*** Opening Extracted data ***

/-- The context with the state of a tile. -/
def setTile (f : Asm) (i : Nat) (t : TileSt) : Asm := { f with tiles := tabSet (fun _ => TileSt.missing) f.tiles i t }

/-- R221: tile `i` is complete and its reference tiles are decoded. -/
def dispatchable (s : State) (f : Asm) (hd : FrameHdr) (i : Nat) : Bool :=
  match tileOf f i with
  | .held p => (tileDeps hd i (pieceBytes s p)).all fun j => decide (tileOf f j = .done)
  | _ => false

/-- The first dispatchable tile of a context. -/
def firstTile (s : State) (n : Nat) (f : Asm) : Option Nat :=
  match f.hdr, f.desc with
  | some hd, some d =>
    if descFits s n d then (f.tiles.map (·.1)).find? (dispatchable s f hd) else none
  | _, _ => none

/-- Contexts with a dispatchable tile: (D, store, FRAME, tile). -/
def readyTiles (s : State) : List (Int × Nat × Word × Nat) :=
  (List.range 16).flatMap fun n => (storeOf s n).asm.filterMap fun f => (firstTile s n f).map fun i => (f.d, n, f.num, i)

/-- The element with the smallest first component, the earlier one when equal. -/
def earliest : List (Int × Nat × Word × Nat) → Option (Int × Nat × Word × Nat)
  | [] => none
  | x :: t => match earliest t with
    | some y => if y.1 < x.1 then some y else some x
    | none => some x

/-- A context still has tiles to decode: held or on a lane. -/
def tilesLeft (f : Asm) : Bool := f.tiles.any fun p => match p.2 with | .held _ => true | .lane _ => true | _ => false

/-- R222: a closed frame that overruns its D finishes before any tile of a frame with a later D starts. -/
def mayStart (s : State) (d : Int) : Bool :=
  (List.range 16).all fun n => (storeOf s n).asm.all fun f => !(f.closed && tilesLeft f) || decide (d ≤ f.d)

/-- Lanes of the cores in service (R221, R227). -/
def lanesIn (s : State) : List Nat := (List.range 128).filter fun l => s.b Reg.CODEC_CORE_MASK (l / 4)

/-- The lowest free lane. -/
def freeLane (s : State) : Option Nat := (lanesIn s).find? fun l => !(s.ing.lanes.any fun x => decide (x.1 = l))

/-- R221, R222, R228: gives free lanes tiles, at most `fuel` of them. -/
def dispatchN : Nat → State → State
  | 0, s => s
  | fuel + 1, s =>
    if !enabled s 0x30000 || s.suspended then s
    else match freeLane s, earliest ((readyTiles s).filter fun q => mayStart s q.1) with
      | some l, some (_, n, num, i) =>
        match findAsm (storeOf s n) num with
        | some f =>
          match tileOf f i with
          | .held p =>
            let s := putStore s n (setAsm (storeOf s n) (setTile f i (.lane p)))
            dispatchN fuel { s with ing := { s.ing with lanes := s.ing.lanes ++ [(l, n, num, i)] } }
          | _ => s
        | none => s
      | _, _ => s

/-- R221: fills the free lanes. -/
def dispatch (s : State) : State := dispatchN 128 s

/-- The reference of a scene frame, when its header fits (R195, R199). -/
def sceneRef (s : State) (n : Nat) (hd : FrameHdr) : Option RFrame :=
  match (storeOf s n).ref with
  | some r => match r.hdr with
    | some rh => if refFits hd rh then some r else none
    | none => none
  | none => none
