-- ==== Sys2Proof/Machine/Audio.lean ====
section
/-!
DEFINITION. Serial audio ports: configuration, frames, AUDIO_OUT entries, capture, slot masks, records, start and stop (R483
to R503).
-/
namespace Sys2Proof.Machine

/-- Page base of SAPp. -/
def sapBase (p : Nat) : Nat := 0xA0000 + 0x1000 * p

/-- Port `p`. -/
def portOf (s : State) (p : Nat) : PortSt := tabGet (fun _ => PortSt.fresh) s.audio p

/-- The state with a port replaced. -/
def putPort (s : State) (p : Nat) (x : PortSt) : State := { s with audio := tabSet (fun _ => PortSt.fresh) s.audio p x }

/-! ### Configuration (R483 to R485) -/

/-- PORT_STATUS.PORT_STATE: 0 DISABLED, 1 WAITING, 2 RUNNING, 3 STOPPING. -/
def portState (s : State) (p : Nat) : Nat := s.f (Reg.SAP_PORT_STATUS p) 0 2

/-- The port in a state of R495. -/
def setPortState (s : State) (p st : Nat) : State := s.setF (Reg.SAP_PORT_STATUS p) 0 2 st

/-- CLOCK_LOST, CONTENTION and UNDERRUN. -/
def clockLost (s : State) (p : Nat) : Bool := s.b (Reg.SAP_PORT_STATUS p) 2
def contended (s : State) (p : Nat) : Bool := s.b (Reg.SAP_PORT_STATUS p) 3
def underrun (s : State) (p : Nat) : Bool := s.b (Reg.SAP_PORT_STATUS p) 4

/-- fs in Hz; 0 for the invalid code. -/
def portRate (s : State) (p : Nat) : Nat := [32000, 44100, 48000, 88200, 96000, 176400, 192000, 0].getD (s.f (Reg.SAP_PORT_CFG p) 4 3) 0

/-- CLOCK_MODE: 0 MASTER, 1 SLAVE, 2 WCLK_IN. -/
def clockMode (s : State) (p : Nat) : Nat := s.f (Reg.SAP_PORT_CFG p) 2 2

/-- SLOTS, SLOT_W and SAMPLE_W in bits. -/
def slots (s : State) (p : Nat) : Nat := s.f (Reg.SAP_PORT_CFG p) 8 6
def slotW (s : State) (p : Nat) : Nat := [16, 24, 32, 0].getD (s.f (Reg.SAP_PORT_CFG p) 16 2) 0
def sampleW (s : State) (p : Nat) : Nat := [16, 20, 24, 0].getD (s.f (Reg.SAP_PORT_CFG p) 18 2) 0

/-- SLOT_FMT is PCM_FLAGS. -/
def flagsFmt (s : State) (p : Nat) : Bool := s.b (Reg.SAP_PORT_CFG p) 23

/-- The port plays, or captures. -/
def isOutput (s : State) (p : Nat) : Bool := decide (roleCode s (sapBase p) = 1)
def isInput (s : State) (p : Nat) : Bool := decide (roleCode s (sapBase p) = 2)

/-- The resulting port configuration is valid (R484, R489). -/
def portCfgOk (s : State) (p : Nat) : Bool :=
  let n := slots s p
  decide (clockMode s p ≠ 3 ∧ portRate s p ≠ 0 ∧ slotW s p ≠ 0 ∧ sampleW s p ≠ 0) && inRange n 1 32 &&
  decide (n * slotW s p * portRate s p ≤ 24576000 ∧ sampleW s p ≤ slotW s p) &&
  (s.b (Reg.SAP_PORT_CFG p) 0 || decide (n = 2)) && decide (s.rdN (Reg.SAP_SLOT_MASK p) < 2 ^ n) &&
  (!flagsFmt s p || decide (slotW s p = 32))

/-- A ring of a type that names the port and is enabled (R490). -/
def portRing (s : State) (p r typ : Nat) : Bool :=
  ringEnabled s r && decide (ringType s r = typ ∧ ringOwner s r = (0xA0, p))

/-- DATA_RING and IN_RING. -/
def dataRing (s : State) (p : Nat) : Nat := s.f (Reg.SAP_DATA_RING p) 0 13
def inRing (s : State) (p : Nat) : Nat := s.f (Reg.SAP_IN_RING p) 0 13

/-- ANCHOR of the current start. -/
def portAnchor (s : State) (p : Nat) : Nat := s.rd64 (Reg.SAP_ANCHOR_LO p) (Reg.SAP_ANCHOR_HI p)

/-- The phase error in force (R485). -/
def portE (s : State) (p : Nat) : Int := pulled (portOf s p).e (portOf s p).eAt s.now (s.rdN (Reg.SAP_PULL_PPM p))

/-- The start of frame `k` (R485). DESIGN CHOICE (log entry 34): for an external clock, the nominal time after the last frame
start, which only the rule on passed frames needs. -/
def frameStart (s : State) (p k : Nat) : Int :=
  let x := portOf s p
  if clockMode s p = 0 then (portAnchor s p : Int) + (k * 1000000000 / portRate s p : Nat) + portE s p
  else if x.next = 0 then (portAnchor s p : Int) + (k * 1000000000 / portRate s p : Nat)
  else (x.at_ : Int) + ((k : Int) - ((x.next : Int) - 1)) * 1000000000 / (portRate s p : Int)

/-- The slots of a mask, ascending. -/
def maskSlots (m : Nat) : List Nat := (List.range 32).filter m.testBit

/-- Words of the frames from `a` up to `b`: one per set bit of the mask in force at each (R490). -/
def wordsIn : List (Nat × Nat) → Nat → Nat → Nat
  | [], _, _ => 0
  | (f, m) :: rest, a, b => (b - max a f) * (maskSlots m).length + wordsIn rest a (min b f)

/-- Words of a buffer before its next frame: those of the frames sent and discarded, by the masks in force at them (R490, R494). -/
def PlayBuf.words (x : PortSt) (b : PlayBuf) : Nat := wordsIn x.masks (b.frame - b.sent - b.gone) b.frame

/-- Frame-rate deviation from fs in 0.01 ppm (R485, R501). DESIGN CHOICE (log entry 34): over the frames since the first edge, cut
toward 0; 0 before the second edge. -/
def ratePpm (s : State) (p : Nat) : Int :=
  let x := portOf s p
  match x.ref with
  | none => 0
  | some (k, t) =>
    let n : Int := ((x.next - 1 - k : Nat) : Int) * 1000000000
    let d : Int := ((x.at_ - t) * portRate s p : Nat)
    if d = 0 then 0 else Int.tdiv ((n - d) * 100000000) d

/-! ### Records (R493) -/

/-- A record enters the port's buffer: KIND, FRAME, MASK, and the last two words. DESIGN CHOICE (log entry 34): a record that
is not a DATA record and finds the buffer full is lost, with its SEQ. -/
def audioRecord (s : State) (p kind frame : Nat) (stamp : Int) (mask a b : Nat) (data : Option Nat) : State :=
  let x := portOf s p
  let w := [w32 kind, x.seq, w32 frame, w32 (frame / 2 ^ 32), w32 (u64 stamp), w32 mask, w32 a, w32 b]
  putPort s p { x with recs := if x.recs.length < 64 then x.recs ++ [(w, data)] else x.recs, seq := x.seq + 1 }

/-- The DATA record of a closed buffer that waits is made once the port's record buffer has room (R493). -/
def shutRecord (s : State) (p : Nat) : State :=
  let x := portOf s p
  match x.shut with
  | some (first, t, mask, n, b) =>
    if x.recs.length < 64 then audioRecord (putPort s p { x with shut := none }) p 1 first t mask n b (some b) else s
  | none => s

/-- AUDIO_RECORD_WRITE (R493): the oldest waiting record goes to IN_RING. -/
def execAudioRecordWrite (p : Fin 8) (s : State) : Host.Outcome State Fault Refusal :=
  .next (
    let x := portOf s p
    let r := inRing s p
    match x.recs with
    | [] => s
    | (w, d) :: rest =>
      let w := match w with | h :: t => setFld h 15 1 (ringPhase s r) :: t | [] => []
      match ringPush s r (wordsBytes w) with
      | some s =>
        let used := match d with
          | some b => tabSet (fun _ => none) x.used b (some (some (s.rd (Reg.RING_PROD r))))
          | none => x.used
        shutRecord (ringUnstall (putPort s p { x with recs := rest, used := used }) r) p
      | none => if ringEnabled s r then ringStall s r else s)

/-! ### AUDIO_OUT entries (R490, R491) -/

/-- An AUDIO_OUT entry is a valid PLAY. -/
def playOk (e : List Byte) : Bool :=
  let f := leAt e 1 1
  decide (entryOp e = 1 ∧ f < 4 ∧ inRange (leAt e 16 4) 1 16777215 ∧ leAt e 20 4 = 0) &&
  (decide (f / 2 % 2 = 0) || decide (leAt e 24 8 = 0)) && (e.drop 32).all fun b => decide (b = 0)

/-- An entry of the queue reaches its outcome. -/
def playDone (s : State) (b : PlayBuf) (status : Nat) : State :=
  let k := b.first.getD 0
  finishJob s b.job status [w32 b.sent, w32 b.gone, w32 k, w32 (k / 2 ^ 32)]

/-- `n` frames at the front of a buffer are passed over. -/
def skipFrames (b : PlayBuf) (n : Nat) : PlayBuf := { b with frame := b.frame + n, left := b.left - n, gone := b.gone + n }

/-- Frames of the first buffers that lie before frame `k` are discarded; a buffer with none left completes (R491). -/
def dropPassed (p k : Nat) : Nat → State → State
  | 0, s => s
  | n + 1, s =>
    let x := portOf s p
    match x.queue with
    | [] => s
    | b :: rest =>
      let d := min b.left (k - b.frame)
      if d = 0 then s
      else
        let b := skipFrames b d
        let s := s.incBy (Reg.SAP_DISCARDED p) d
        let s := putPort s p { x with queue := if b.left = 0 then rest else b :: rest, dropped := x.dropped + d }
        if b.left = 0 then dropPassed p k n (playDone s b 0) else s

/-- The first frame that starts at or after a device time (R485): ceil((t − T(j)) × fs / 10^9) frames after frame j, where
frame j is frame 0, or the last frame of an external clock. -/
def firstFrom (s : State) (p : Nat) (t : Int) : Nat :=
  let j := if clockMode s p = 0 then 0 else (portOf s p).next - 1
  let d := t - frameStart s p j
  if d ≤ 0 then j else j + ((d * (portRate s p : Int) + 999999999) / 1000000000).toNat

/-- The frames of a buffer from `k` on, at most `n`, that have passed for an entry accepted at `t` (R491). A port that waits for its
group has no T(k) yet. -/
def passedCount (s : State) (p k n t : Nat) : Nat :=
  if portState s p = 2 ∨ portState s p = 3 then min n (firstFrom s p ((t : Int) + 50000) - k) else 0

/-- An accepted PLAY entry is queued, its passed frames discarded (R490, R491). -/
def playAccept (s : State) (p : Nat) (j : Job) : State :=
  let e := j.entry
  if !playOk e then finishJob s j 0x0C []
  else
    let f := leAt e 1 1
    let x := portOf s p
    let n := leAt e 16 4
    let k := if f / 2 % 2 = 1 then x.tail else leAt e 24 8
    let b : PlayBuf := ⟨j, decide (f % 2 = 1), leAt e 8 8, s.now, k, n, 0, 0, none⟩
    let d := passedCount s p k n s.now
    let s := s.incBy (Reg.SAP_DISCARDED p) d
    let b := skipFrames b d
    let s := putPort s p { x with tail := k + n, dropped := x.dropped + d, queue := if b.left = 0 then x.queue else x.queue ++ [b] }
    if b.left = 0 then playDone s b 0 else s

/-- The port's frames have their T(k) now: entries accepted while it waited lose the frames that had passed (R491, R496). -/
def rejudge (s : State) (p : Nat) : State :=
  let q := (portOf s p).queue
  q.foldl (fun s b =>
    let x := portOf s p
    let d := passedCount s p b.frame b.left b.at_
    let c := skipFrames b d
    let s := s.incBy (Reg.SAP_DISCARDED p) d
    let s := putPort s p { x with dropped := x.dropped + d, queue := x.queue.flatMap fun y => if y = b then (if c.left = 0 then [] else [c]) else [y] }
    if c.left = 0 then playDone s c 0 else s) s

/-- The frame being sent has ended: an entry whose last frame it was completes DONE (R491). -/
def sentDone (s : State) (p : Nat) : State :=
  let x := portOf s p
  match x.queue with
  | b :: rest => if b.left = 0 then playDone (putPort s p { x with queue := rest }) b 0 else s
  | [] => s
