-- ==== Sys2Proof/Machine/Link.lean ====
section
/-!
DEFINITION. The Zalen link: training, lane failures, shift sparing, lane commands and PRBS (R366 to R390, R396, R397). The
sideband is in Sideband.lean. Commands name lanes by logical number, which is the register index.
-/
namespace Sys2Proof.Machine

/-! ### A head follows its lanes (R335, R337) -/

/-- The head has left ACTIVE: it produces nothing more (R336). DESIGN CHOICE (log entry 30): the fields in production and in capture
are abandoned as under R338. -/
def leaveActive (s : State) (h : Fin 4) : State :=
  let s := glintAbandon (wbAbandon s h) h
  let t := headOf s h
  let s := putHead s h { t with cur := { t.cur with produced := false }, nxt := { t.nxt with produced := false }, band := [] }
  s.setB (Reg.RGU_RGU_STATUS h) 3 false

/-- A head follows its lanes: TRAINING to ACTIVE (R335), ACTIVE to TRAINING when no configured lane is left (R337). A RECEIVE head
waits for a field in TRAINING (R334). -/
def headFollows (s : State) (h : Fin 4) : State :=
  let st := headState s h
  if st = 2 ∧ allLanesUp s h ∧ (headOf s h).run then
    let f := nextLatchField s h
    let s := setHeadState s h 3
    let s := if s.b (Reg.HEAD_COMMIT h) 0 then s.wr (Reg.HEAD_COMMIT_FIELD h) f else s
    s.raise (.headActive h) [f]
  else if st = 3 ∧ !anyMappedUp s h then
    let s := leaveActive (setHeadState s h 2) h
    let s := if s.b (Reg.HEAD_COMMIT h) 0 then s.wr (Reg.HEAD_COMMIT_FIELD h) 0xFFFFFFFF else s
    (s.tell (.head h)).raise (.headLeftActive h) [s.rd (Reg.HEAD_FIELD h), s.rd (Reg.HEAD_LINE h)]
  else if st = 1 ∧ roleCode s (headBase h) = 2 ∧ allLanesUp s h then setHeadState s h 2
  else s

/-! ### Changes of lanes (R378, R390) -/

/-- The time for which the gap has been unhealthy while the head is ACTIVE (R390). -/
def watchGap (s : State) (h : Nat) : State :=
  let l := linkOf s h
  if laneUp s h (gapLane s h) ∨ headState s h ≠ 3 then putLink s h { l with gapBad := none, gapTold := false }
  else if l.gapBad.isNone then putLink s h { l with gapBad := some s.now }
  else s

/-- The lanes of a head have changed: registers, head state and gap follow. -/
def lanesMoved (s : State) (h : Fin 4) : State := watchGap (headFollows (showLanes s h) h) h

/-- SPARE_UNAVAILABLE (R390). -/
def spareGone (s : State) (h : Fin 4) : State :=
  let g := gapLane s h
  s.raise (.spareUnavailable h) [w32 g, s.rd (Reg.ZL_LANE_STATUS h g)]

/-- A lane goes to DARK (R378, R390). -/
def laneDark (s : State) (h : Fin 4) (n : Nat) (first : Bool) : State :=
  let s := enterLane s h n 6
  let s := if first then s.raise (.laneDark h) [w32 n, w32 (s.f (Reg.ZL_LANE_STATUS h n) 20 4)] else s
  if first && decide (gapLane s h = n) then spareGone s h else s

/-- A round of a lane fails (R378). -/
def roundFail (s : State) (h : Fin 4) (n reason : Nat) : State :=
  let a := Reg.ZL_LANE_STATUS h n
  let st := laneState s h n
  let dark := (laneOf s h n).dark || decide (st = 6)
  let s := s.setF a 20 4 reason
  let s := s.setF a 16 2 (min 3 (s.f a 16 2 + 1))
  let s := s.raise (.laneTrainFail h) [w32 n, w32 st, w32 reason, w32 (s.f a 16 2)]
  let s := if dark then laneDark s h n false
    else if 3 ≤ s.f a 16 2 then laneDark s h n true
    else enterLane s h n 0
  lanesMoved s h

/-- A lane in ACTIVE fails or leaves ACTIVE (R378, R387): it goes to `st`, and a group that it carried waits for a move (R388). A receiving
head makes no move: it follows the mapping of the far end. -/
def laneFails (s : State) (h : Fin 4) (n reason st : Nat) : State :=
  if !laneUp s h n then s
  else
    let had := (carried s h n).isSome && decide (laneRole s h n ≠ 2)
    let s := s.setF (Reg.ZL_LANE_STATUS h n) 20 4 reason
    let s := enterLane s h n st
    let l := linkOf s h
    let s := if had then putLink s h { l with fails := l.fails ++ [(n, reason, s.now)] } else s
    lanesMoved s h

*** Closing Extracted data ***

## What is expected:
Please output exactly the lines between the one holding "let s := glintAbandon (wbAbandon s h) h" and the one holding "waits for a field in TRAINING (R334). -/" in the records above, inclusive, and nothing more.

## Task answer:
  let s := glintAbandon (wbAbandon s h) h
  let t := headOf s h
  let s := putHead s h { t with cur := { t.cur with produced := false }, nxt := { t.nxt with produced := false }, band := [] }
  s.setB (Reg.RGU_RGU_STATUS h) 3 false

/-- A head follows its lanes: TRAINING to ACTIVE (R335), ACTIVE to TRAINING when no configured lane is left (R337). A RECEIVE head
waits for a field in TRAINING (R334). -/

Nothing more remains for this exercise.